Your instructions: Search the entries below for the word "lean" and copy every line where it appears.

Source data:
####################
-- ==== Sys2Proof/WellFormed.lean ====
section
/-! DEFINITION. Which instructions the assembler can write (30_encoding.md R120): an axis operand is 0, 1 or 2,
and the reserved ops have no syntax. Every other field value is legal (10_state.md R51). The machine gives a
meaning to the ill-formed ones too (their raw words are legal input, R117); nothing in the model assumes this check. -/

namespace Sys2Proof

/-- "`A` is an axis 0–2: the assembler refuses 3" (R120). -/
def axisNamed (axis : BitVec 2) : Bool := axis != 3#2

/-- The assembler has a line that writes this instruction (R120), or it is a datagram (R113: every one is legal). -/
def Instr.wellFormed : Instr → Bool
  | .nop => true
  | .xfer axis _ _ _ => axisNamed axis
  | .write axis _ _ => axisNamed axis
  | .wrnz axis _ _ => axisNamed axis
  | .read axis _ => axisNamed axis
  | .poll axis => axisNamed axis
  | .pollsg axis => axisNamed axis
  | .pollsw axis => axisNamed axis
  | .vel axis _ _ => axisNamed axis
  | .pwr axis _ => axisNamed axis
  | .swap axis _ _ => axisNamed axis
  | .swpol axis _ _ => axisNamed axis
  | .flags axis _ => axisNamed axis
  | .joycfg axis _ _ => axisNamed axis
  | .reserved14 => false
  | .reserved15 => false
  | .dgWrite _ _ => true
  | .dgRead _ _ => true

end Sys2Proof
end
####################
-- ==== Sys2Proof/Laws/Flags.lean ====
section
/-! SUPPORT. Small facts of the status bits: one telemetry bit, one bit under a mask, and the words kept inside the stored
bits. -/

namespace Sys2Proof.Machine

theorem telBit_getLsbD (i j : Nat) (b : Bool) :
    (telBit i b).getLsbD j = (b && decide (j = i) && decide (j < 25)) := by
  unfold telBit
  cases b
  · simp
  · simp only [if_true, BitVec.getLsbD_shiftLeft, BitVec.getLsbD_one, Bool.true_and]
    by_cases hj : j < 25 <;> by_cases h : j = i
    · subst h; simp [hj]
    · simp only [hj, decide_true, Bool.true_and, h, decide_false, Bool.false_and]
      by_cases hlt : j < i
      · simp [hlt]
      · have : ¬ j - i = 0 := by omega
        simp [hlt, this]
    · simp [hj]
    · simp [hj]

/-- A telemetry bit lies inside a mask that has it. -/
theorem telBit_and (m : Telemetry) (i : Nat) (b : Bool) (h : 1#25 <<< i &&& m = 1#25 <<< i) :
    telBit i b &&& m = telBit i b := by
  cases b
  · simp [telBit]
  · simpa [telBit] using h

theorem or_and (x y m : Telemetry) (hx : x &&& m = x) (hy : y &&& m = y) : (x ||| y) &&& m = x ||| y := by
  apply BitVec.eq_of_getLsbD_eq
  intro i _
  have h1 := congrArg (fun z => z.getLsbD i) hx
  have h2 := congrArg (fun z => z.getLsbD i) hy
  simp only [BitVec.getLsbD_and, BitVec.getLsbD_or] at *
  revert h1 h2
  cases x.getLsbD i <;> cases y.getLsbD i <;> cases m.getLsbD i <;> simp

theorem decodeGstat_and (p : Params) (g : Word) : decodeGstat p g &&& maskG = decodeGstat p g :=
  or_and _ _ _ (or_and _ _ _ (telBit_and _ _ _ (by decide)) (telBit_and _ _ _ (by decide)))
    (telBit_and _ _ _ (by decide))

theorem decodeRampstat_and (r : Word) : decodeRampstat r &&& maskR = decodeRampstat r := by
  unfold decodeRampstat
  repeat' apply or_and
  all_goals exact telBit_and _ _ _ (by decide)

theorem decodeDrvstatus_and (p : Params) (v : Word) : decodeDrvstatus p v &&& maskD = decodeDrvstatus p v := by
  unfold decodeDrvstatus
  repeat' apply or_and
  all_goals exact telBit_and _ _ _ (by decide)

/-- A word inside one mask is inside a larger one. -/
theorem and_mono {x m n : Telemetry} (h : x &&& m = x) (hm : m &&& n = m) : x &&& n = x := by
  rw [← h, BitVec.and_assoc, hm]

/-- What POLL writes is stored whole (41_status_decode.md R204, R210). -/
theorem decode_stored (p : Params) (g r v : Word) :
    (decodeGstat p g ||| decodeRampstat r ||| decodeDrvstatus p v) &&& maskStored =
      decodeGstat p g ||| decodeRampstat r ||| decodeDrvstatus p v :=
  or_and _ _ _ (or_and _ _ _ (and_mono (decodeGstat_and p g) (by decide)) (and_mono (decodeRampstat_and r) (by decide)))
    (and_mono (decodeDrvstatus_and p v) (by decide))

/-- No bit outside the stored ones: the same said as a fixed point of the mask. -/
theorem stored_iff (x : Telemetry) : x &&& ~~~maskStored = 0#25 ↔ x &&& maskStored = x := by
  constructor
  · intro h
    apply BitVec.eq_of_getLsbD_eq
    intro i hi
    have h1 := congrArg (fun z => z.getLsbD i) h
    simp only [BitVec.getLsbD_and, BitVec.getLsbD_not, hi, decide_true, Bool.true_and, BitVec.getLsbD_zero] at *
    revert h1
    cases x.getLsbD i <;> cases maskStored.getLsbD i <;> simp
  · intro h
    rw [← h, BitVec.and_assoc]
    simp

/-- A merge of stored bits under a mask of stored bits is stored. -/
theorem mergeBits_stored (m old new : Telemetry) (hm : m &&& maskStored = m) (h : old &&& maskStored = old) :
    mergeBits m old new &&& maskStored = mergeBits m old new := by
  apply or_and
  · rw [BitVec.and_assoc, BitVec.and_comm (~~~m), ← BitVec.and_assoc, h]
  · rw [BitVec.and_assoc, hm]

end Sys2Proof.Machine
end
####################
Task output:
-- ==== Sys2Proof/WellFormed.lean ====
-- ==== Sys2Proof/Laws/Flags.lean ====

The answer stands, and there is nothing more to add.